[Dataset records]
++++++++
/-- R47, R48: every register has one offset, 4-aligned, and every aligned offset that is not reserved is one register.
-/
def Obligations.RegisterMapIsOneToOne : Prop :=
  (∀ r : Reg, r.wellFormed = true → regAt (regOffset r) = some r ∧ (regOffset r).toNat % 4 = 0) ∧
  ∀ off : Offset, off.toNat % 4 = 0 →
    (∀ r, regAt off = some r → r.wellFormed = true ∧ regOffset r = off) ∧
    (regAt off = none ↔ ReservedOffset off)

/-- R53, R59: whatever a host writes to the operand registers, it does not reach a running LISTEN or LISTEN_MESSAGE:
the block's turn does the same, with those registers carried along. -/
def Obligations.OperandWritesDoNotReachARunningListen : Prop :=
  ∀ (s : State) (aid awin n : Word) (d : Vector Word Config.plCap),
    (∀ t, blockTurn s = .next t →
      blockTurn (s.setBlk (s.blk.withOperands aid awin n d)) = .next (t.setBlk (t.blk.withOperands aid awin n d))) ∧
    ∀ r, blockTurn s = .refused r → blockTurn (s.setBlk (s.blk.withOperands aid awin n d)) = .refused r

/-! ## Frame Codec -/

/-- R9, R70: the operands are the registers read as two's-complement integers. -/
def Obligations.OperandsAreSignExtendedRegisters : Prop :=
  ∀ b : Block,
    (b.idOp = if b.argId.toNat < 2 ^ 31 then (b.argId.toNat : Int) else (b.argId.toNat : Int) - 2 ^ 32) ∧
    (b.winOp = if b.argWin.toNat < 2 ^ 31 then (b.argWin.toNat : Int) else (b.argWin.toNat : Int) - 2 ^ 32) ∧
    b.durOp = b.winOp ∧ (-2 ^ 31 ≤ b.idOp ∧ b.idOp < 2 ^ 31) ∧ (-2 ^ 31 ≤ b.winOp ∧ b.winOp < 2 ^ 31)

/-- R75: the verdict is the first failing check in the order id, window, payload, with inclusive bounds, and its code is
the one R75 gives it, which `RES_STAT[7:4]` reports (R104). -/
def Obligations.ValidationReportsTheFirstFailingCheck : Prop :=
  Verdict.code .pass = 0#4 ∧ Verdict.code .badId = 1#4 ∧ Verdict.code .badWin = 2#4 ∧
  Verdict.code .badPayload = 3#4 ∧
  ∀ (id win : Int) (pl : List Int),
    (validate id win pl = .badId ↔ (id < 0 ∨ 255 < id)) ∧
    (validate id win pl = .badWin ↔ (0 ≤ id ∧ id ≤ 255) ∧ (win < 0 ∨ 65535 < win)) ∧
    (validate id win pl = .badPayload ↔
      (0 ≤ id ∧ id ≤ 255) ∧ (0 ≤ win ∧ win ≤ 65535) ∧ ∃ v ∈ pl, v < 0 ∨ 255 < v) ∧
    (validate id win pl = .pass ↔
      (0 ≤ id ∧ id ≤ 255) ∧ (0 ≤ win ∧ win ≤ 65535) ∧ ∀ v ∈ pl, 0 ≤ v ∧ v ≤ 255)

/-- R62, R63, R76: the frame of validated operands, byte by byte, with no truncation. -/
def Obligations.FrameHasTheWireLayout : Prop :=
  ∀ (id win : Int) (pl : List Int), validate id win pl = .pass →
    (frame id win pl).map BitVec.toNat =
      [255, 255, 255, id.toNat] ++ (if win = 0 then [] else [win.toNat / 256, win.toNat % 256]) ++
        pl.map Int.toNat ++ [254, 254, 254]

/-- R65: the lengths of a frame, where the window field stands, and the least and greatest frame. -/
def Obligations.FrameLengthsAreSevenOrNinePlusPayload : Prop :=
  ∀ (id win : Int) (pl : List Int), validate id win pl = .pass →
    (win = 0 → (frame id win pl).length = 7 + pl.length) ∧
    (win ≠ 0 → (frame id win pl).length = 9 + pl.length ∧
      ∃ hi lo : Byte, (frame id win pl)[4]? = some hi ∧ (frame id win pl)[5]? = some lo ∧
        256 * hi.toNat + lo.toNat = win.toNat) ∧
    7 ≤ (frame id win pl).length ∧
    (pl.length ≤ 256 → (frame id win pl).length ≤ 265)

/-- R77: word 0x00000001 is ENCODE, which completes, reports the frame or the verdict, and changes the result
registers only. -/
def Obligations.EncodeReportsTheFrameOrTheVerdict : Prop :=
  decode 0x00000001#32 = .ok .encode ∧ ∀ s : State,
    ∃ t, exec .encode s = .next t ∧ t.env = s.env ∧ s.blk.OnlyResult t.blk ∧
    (validate s.blk.idOp s.blk.winOp s.blk.plOp = .pass →
      t.blk.ShowsResult 0x00010001 (BitVec.ofInt 8 s.blk.idOp) (frame s.blk.idOp s.blk.winOp s.blk.plOp)) ∧
    (∀ v, validate s.blk.idOp s.blk.winOp s.blk.plOp = v → v ≠ .pass →
      t.blk.ShowsResult (0x00010100 + 16 * v.code.toNat) 0x00#8 [])

/-- R78: the scan is the least START, the least END after at least `END_MIN` body bytes, the id right after START and
the payload between; otherwise it is incomplete. A payload has at most `len(s) - 7` bytes. -/
def Obligations.ScanFindsTheFirstStartAndEnd : Prop :=
  ∀ s : List Byte,
    (∀ i n id rest, Least (StartAt s) i → s.drop (i + 3) = id :: rest → Least (EndAt (id :: rest)) n →
      scanFn s = .frame id (rest.take (n - 4))) ∧
    ((∀ i, ¬ StartAt s i) → scanFn s = .incomplete) ∧
    (∀ i, Least (StartAt s) i → (∀ n, ¬ EndAt (s.drop (i + 3)) n) → scanFn s = .incomplete) ∧
    ∀ id p, scanFn s = .frame id p → p.length + 7 ≤ s.length

/-- R79: the streaming machine returns `scan_fn(s)` for every `s`. -/
def Obligations.StreamingScannerEqualsTheClosedForm : Prop :=
  ∀ s : List Byte, scanStream s = scanFn s

/-- R80: where the first three bytes are not the START marker, dropping the oldest byte alone changes no scan. -/
def Obligations.ScannerSlidesByOneByte : Prop :=
  ∀ (x : Byte) (s : List Byte), (x :: s).take 3 ≠ [0xFF#8, 0xFF#8, 0xFF#8] → scanFn (x :: s) = scanFn s

/-- R81: a frame on its own scans to its id and the bytes before the first `FE FE FE` of `Q ++ [FE FE FE]`; to all of
`Q` exactly when `Q` has no run `FE FE FE` and does not end with `FE`. -/
def Obligations.FrameScansToItsBytesBeforeTheFirstEndRun : Prop :=
  ∀ (id win : Int) (pl : List Int), validate id win pl = .pass →
    (∀ m, Least (fun j => window3 (betweenIdAndEnd win pl ++ endMarker) j = endMarker) m →
      scanFn (frame id win pl) = .frame (BitVec.ofInt 8 id) ((betweenIdAndEnd win pl).take m)) ∧
    (scanFn (frame id win pl) = .frame (BitVec.ofInt 8 id) (betweenIdAndEnd win pl) ↔
      (∀ j, window3 (betweenIdAndEnd win pl) j ≠ endMarker) ∧ (betweenIdAndEnd win pl).getLast? ≠ some 0xFE#8)

/-- R83: bytes after the frame a scan returns are not examined, and a buffer shorter than 7 bytes is incomplete. -/
def Obligations.OneScanReturnsTheFirstFrameOnly : Prop :=
  (∀ (s later : List Byte) (id : Byte) (p : List Byte), scanFn s = .frame id p →
    scanFn (s ++ later) = .frame id p) ∧
  ∀ s : List Byte, s.length < 7 → scanFn s = .incomplete

/-- R82: one stray `FF` before a frame moves its start back by a byte: the id reads as `FF` and the real id leads the
payload, where the bytes after the id are free of early END runs. -/
def Obligations.StrayMarkerByteShiftsTheFrame : Prop :=
  ∀ (id win : Int) (pl : List Int), validate id win pl = .pass →
    (∀ j, window3 (BitVec.ofInt 8 id :: betweenIdAndEnd win pl) j ≠ endMarker) →
    (BitVec.ofInt 8 id :: betweenIdAndEnd win pl).getLast? ≠ some 0xFE#8 →
    scanFn (0xFF#8 :: frame id win pl) = .frame 0xFF#8 (BitVec.ofInt 8 id :: betweenIdAndEnd win pl)

/-- R84: word 0x00000002 is SCAN, which completes, reports what the scanner finds in `inbuf`, and changes the result
registers only. -/
def Obligations.ScanReportsAndChangesNoBuffer : Prop :=
  decode 0x00000002#32 = .ok .scan ∧ ∀ s : State,
    ∃ t, exec .scan s = .next t ∧ t.env = s.env ∧ s.blk.OnlyResult t.blk ∧
    (∀ id p, scanFn s.blk.inBuf = .frame id p → t.blk.ShowsResult 0x00020001 id p) ∧
    (scanFn s.blk.inBuf = .incomplete → t.blk.ShowsResult 0x00020300 0x00#8 [])

/-! ## Access Token Arbiter -/

/-- R88: the arbiter's transition table, row by row; a release row holds where its deadline fits (R86). -/
def Obligations.ArbiterFollowsItsTransitionTable : Prop :=
  (∀ s s' : State, TurnNext s (.env .assertReset) s' →
    ∃ t, step s = .next t ∧ t.blk.tokHeld = true ∧ t.blk.tokDl = 0#64) ∧
  (∀ (b : Block) (d : Int) (t : Timestamp), 0 < d → t.toNat + d.toNat < 2 ^ 64 →
    ∃ dl : Timestamp, dl.toNat = t.toNat + d.toNat ∧ b.releaseFn d t = some (b.setToken false dl)) ∧
  (∀ (b : Block) (d : Int) (t : Timestamp), d ≤ 0 → b.releaseFn d t = some b) ∧
  (∀ (b : Block) (t : Timestamp), b.tokHeld = true → b.refreshFn t = b) ∧
  (∀ (b : Block) (t : Timestamp), b.tokHeld = false → b.tokDl.toNat < t.toNat →
    b.refreshFn t = b.setToken true b.tokDl) ∧
  ∀ (b : Block) (t : Timestamp), b.tokHeld = false → t.toNat ≤ b.tokDl.toNat → b.refreshFn t = b

/-- R86: a release with `d > 0` whose deadline is at or above `2^TS_WIDTH` is refused, in either arbiter state. That
TRANSMIT and SEND_MESSAGE are refused only where they come to it in the order of R93's pseudocode, with the token held and
the transport's answer ok, and complete where the send is denied or faulted, is the model's reading of R86 and R93
(log 7, DEDUCED, unsafe in those two cases). -/
def Obligations.DeadlineOverflowIsRefused : Prop :=
  ∀ s : State, 0 < s.blk.winOp → 2 ^ 64 ≤ s.env.now.toNat + s.blk.winOp.toNat →
    s.blk.releaseFn s.blk.winOp s.env.now = none ∧
    (s.blk.HeldAt s.env.now → s.env.txReply.ok = true →
      exec .transmit s = .refused .deadlineOverflow ∧ exec .sendMessage s = .refused .deadlineOverflow) ∧
    (¬ s.blk.HeldAt s.env.now ∨ s.env.txReply.ok = false →
      (∃ t, exec .transmit s = .next t) ∧ ∃ t, exec .sendMessage s = .next t)

/-- R89: after a release with `d > 0` at `t0`, the next refresh, at `t1`, leaves the token held exactly when
`t1 > t0 + d`. A refresh after one that returned the token is log 28. -/
def Obligations.WindowEndsStrictlyAfterTheDeadline : Prop :=
  ∀ (b c : Block) (d : Int) (t0 t1 : Timestamp), 0 < d → b.releaseFn d t0 = some c →
    ((c.refreshFn t1).tokHeld = true ↔ t0.toNat + d.toNat < t1.toNat)

/-- R90: word 0x00000003 is RELEASE, which completes where its deadline fits or it grants none: it sets the token
without a refresh, reports whether a window was granted, and changes nothing else. Where the deadline does not fit it
is refused. -/
def Obligations.ReleaseGrantsTheWindow : Prop :=
  decode 0x00000003#32 = .ok .release ∧ ∀ s : State,
    (s.blk.winOp ≤ 0 → ∃ t, exec .release s = .next t ∧ t.env = s.env ∧ s.blk.OnlyResult t.blk ∧
      t.blk.ShowsResult 0x00030000 0x00#8 []) ∧
    (0 < s.blk.winOp → s.env.now.toNat + s.blk.winOp.toNat < 2 ^ 64 →
      ∃ t, exec .release s = .next t ∧ t.env = s.env ∧
        t.blk.tokDl.toNat = s.env.now.toNat + s.blk.winOp.toNat ∧
        (s.blk.setToken false t.blk.tokDl).OnlyResult t.blk ∧ t.blk.ShowsResult 0x00030001 0x00#8 []) ∧
    (0 < s.blk.winOp → 2 ^ 64 ≤ s.env.now.toNat + s.blk.winOp.toNat → exec .release s = .refused .deadlineOverflow)

/-- R91: word 0x00000004 is REFRESH, which completes, returns the token where `now > tok_dl`, reports whether it is
held, and changes nothing else. -/
def Obligations.RefreshReturnsAndReportsTheToken : Prop :=
  decode 0x00000004#32 = .ok .refresh ∧ ∀ s : State,
    (s.blk.HeldAt s.env.now → ∃ t, exec .refresh s = .next t ∧ t.env = s.env ∧
      (s.blk.setToken true s.blk.tokDl).OnlyResult t.blk ∧ t.blk.ShowsResult 0x00040001 0x00#8 []) ∧
    (¬ s.blk.HeldAt s.env.now → ∃ t, exec .refresh s = .next t ∧ t.env = s.env ∧
      s.blk.OnlyResult t.blk ∧ t.blk.ShowsResult 0x00040000 0x00#8 [])

/-! ## Channel Session -/

/-- R92: word 0x00000006 is NEW_MESSAGE, which completes; on success the frame replaces `outbuf`, on failure `outbuf`
is unchanged; nothing else changes but the result. -/
def Obligations.NewMessageReplacesOrKeepsTheOutboundBuffer : Prop :=
  decode 0x00000006#32 = .ok .newMessage ∧ ∀ s : State, ∃ t, exec .newMessage s = .next t ∧ t.env = s.env ∧
    (validate s.blk.idOp s.blk.winOp s.blk.plOp = .pass →
      (s.blk.setOutBuf (frame s.blk.idOp s.blk.winOp s.blk.plOp)).OnlyResult t.blk ∧
      t.blk.ShowsResult 0x00060001 (BitVec.ofInt 8 s.blk.idOp) (frame s.blk.idOp s.blk.winOp s.blk.plOp)) ∧
    (∀ v, validate s.blk.idOp s.blk.winOp s.blk.plOp = v → v ≠ .pass →
      s.blk.OnlyResult t.blk ∧ t.blk.ShowsResult (0x00060100 + 16 * v.code.toNat) 0x00#8 [])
++++++++
Gather and copy every line of the data in which the string "getLast" is found.

▶ Solution to this problem
      (∀ j, window3 (betweenIdAndEnd win pl) j ≠ endMarker) ∧ (betweenIdAndEnd win pl).getLast? ≠ some 0xFE#8)
    (BitVec.ofInt 8 id :: betweenIdAndEnd win pl).getLast? ≠ some 0xFE#8 →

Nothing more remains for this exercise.